**Your objective:** Please return the lines below verbatim, beginning at the one that has "64), decide_eq_true inside]" and stopping after the one that has "its width. -/", and add no other lines.

(The data begins)

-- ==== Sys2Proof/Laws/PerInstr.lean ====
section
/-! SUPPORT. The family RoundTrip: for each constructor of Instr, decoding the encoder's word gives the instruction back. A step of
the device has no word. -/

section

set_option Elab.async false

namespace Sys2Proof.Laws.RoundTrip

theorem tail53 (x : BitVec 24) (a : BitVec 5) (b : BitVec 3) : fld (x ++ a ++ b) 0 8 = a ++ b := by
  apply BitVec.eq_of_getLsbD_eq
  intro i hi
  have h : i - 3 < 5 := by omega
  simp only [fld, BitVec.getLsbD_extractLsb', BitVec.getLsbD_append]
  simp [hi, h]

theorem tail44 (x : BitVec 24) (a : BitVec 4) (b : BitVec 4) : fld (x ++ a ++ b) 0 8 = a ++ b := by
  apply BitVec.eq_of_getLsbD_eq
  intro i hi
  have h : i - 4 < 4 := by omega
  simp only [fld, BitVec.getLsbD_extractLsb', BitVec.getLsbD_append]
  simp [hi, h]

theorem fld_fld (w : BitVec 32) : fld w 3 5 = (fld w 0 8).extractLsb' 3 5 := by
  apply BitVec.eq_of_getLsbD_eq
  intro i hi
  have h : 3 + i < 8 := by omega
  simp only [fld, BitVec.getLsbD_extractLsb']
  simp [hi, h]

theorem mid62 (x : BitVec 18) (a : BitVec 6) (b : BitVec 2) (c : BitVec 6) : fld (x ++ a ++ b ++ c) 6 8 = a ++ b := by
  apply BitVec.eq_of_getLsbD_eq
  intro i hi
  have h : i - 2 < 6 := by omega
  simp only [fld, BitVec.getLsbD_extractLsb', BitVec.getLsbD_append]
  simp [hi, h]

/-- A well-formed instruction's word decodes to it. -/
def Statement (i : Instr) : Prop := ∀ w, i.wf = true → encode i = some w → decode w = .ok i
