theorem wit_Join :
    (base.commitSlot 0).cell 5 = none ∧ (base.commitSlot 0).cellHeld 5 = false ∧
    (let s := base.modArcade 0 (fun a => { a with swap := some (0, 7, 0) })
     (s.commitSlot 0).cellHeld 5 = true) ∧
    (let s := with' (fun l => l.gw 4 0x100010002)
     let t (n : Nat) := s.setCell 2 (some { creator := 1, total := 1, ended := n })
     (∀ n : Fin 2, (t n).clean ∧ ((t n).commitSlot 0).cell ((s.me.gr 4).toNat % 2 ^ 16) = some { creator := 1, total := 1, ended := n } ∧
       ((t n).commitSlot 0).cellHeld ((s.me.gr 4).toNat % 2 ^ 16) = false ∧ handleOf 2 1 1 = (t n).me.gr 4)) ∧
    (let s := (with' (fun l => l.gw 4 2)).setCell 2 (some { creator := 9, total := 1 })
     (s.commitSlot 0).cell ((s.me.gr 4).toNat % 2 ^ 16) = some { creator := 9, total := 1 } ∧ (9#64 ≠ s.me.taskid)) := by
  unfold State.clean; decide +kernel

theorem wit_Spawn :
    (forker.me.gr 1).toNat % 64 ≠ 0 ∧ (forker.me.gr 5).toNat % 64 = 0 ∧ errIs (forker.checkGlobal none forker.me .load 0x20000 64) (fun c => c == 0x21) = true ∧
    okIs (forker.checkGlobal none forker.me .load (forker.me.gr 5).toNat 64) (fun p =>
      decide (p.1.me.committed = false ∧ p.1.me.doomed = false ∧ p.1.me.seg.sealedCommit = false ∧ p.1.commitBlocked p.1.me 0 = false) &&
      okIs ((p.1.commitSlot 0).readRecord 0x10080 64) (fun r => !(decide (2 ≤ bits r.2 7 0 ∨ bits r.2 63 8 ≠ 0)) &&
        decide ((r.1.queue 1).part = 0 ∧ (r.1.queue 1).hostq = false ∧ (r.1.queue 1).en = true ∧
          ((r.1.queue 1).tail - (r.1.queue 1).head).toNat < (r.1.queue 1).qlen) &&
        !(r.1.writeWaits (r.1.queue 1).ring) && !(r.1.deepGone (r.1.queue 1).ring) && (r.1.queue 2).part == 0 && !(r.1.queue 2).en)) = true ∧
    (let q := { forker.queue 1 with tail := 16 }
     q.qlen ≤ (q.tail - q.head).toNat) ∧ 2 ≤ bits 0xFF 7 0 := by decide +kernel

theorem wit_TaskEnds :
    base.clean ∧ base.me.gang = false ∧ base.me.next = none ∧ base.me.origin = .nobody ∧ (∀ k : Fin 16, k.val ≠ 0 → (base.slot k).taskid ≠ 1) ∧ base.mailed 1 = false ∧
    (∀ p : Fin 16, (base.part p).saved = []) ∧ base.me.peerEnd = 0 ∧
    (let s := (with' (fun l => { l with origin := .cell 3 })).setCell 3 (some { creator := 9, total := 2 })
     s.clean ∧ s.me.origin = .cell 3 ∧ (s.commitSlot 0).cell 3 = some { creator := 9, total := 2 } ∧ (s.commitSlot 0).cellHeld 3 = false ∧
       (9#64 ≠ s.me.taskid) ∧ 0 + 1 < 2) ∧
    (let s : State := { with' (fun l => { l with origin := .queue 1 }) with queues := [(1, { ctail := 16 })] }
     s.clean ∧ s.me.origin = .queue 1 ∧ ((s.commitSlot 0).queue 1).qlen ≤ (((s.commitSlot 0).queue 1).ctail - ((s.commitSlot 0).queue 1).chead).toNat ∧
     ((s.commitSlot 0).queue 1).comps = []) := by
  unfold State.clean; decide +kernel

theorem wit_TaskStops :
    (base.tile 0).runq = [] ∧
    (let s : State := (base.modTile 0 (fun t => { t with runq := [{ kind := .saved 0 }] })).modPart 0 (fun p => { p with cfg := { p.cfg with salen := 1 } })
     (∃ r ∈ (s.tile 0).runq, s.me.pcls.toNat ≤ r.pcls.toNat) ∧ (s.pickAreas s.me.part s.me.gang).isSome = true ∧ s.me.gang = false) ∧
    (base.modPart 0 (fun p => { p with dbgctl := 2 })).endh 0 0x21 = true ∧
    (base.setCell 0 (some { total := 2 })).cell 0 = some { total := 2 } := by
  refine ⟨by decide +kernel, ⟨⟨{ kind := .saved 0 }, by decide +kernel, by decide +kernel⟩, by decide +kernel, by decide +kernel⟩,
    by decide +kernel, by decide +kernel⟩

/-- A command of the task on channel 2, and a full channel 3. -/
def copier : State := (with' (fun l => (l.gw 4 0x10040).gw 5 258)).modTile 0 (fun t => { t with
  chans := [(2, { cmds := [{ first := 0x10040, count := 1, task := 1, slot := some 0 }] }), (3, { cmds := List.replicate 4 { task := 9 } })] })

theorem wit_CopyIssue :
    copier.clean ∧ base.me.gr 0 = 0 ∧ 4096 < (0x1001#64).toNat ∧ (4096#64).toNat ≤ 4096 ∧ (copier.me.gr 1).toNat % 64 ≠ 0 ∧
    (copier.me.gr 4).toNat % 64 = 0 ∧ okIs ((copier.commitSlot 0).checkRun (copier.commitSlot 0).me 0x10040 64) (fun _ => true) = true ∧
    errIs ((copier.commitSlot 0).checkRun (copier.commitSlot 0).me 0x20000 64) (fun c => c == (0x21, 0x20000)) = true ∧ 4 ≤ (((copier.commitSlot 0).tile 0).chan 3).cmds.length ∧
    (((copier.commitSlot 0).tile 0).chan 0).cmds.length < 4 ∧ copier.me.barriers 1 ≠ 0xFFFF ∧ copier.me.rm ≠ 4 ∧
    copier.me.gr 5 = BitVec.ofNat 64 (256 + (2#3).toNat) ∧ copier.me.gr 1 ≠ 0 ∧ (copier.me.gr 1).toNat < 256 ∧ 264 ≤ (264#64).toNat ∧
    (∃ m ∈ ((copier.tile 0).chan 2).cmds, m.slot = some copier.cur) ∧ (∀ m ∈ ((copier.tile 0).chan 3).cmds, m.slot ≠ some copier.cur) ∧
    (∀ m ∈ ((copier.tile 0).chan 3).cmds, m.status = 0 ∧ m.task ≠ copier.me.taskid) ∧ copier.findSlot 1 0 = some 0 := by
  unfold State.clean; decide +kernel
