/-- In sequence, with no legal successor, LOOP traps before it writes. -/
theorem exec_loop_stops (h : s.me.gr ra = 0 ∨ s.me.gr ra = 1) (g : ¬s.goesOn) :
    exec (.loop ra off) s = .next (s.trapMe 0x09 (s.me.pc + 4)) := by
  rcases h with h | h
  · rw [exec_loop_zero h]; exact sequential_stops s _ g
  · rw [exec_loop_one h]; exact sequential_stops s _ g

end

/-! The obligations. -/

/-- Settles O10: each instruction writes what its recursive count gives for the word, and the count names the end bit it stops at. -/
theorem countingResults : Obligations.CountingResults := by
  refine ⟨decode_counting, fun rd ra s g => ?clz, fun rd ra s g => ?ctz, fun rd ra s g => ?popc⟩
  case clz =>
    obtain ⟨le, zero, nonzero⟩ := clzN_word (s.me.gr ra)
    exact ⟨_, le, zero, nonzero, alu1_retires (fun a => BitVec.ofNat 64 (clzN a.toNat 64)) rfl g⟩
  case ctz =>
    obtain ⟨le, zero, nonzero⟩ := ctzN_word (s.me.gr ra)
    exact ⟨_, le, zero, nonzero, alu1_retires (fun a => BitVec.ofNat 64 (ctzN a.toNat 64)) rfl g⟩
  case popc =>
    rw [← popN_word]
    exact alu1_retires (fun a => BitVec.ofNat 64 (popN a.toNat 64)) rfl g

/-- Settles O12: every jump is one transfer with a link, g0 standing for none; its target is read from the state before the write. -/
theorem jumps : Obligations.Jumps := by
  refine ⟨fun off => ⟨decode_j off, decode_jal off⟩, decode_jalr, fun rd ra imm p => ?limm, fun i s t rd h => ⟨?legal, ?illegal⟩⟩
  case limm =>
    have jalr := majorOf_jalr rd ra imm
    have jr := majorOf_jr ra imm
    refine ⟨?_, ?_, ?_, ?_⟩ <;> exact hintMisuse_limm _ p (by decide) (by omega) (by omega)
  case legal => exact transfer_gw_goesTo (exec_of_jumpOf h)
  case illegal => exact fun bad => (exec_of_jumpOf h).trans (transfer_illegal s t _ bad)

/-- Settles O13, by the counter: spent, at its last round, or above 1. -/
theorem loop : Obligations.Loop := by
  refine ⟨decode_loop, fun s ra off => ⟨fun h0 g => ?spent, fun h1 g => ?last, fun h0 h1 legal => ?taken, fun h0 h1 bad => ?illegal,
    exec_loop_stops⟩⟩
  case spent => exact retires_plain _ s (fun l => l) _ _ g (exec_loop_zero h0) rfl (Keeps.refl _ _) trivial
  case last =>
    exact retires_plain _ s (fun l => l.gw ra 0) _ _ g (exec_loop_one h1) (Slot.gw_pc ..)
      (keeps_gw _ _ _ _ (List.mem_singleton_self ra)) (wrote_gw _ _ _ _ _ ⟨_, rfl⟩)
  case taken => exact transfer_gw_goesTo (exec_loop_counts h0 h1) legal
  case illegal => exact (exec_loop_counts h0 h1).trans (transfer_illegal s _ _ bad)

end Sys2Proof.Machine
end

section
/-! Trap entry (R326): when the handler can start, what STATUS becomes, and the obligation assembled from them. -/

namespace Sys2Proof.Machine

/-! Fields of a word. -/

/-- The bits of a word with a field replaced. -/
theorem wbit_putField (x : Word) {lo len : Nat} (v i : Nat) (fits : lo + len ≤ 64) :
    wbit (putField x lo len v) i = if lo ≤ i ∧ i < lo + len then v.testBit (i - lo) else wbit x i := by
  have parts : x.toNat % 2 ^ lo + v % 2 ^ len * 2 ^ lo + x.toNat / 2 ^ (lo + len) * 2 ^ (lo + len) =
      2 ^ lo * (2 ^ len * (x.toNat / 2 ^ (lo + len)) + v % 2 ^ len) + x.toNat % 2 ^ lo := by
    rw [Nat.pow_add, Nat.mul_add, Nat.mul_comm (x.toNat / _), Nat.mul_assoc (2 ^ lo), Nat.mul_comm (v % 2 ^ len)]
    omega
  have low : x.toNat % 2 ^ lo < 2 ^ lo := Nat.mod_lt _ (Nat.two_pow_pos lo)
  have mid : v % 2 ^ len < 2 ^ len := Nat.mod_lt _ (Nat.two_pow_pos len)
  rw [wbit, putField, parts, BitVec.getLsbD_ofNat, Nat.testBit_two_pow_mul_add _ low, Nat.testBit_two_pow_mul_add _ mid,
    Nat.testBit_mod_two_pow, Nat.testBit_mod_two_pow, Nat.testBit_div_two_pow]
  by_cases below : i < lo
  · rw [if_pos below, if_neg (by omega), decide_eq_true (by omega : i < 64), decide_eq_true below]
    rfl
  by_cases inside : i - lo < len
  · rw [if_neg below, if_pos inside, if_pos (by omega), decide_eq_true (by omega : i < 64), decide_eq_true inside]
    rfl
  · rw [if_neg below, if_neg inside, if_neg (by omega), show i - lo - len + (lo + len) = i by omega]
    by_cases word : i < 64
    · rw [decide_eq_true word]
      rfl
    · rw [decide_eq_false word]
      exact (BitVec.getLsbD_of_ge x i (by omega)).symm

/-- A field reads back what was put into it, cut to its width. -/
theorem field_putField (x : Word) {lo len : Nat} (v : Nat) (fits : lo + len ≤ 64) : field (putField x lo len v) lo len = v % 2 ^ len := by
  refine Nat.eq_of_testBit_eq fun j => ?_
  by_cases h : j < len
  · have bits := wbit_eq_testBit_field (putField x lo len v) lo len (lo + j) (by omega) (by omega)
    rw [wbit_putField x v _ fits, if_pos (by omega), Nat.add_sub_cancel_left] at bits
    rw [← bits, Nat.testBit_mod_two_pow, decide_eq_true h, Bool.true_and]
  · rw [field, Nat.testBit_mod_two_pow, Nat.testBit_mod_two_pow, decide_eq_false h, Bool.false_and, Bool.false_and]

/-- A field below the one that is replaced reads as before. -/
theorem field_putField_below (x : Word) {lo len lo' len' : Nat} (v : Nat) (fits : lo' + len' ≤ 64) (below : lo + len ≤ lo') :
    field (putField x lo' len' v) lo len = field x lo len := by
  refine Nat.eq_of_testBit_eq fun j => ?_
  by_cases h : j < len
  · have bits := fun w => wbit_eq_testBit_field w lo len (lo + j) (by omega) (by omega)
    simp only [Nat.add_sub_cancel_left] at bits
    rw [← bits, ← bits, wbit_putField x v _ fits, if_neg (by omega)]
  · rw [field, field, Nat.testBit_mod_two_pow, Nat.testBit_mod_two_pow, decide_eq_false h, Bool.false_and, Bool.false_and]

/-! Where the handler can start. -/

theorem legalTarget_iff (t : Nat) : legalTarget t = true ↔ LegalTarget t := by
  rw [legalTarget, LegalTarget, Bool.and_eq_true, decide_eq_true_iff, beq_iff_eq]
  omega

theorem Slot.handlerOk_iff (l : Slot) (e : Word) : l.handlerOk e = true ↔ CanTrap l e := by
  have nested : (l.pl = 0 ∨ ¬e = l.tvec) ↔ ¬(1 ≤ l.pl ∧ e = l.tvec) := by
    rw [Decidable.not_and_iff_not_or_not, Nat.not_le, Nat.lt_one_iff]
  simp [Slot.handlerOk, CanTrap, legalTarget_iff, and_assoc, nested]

(The data ends)

**Solution for this exercise:**
  · rw [if_neg below, if_pos inside, if_pos (by omega), decide_eq_true (by omega : i < 64), decide_eq_true inside]
    rfl
  · rw [if_neg below, if_neg inside, if_neg (by omega), show i - lo - len + (lo + len) = i by omega]
    by_cases word : i < 64
    · rw [decide_eq_true word]
      rfl
    · rw [decide_eq_false word]
      exact (BitVec.getLsbD_of_ge x i (by omega)).symm

/-- A field reads back what was put into it, cut to its width. -/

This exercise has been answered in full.